■ Instructions for the task:
Could you copy out every line of the data where the word "Bool" occurs?

[Records for the task]

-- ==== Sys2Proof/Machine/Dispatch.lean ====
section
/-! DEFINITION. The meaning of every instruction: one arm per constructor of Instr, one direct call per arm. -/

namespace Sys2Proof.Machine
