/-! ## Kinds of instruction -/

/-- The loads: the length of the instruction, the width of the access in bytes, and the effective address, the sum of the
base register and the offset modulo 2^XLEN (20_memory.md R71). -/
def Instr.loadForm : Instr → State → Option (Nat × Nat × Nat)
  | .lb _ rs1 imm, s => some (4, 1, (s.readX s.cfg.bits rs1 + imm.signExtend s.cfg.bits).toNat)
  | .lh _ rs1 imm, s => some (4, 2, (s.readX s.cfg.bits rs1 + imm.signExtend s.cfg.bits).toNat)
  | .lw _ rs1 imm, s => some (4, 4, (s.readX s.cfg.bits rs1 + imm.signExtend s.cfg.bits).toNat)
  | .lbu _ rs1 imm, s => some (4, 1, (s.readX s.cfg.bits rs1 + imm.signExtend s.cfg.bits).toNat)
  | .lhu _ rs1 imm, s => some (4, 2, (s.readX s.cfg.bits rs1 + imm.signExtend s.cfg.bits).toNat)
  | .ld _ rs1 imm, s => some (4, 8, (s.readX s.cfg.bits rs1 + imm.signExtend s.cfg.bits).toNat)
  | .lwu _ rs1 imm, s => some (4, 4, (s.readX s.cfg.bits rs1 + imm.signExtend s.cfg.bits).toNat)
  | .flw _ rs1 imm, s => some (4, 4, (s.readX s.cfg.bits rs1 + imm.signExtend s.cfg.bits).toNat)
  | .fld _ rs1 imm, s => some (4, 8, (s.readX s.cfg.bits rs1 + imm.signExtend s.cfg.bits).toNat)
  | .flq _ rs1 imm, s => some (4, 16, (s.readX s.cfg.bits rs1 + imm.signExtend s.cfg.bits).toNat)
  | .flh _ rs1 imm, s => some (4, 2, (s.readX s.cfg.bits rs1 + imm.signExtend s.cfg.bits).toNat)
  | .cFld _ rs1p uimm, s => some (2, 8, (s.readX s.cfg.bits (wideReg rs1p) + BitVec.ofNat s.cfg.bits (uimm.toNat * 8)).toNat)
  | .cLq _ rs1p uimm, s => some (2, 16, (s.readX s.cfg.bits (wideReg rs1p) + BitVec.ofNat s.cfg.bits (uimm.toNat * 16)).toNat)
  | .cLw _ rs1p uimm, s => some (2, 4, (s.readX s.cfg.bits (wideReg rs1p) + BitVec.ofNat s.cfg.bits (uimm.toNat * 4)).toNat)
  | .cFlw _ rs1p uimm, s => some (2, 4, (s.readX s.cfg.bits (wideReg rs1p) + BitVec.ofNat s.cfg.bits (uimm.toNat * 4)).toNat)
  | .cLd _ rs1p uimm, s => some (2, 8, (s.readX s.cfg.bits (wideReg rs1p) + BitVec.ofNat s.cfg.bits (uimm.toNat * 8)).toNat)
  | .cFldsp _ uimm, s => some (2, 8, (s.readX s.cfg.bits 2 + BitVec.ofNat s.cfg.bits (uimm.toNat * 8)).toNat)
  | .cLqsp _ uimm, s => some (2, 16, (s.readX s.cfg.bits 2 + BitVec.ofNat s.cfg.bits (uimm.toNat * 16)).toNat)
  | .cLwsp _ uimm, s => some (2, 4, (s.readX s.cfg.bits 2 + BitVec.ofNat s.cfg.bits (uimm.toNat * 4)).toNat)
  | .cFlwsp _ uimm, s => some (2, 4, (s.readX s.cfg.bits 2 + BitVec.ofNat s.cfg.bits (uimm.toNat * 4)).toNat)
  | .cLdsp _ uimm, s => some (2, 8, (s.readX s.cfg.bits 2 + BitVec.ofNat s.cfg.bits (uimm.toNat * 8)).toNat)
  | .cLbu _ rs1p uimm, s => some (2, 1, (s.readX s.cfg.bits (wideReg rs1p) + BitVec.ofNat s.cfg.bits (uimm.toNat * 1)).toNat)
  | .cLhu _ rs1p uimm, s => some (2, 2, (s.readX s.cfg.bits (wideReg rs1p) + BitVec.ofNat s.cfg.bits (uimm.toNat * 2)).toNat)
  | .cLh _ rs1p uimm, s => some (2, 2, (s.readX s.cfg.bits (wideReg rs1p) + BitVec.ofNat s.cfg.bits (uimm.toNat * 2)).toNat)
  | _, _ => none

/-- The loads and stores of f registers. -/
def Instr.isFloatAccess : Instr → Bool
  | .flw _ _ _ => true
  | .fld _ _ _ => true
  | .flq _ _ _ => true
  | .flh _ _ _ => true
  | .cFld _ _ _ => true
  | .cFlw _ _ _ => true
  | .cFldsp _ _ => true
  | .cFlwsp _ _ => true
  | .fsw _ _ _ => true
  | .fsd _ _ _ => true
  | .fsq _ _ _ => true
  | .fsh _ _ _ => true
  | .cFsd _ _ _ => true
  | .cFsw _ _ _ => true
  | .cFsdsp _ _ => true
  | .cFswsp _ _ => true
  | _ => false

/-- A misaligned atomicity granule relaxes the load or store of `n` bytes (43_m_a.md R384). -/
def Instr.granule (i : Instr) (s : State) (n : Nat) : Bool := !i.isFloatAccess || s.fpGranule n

[/Records for the task]

■ Solution to the problem:
def Instr.isFloatAccess : Instr → Bool
def Instr.granule (i : Instr) (s : State) (n : Nat) : Bool := !i.isFloatAccess || s.fpGranule n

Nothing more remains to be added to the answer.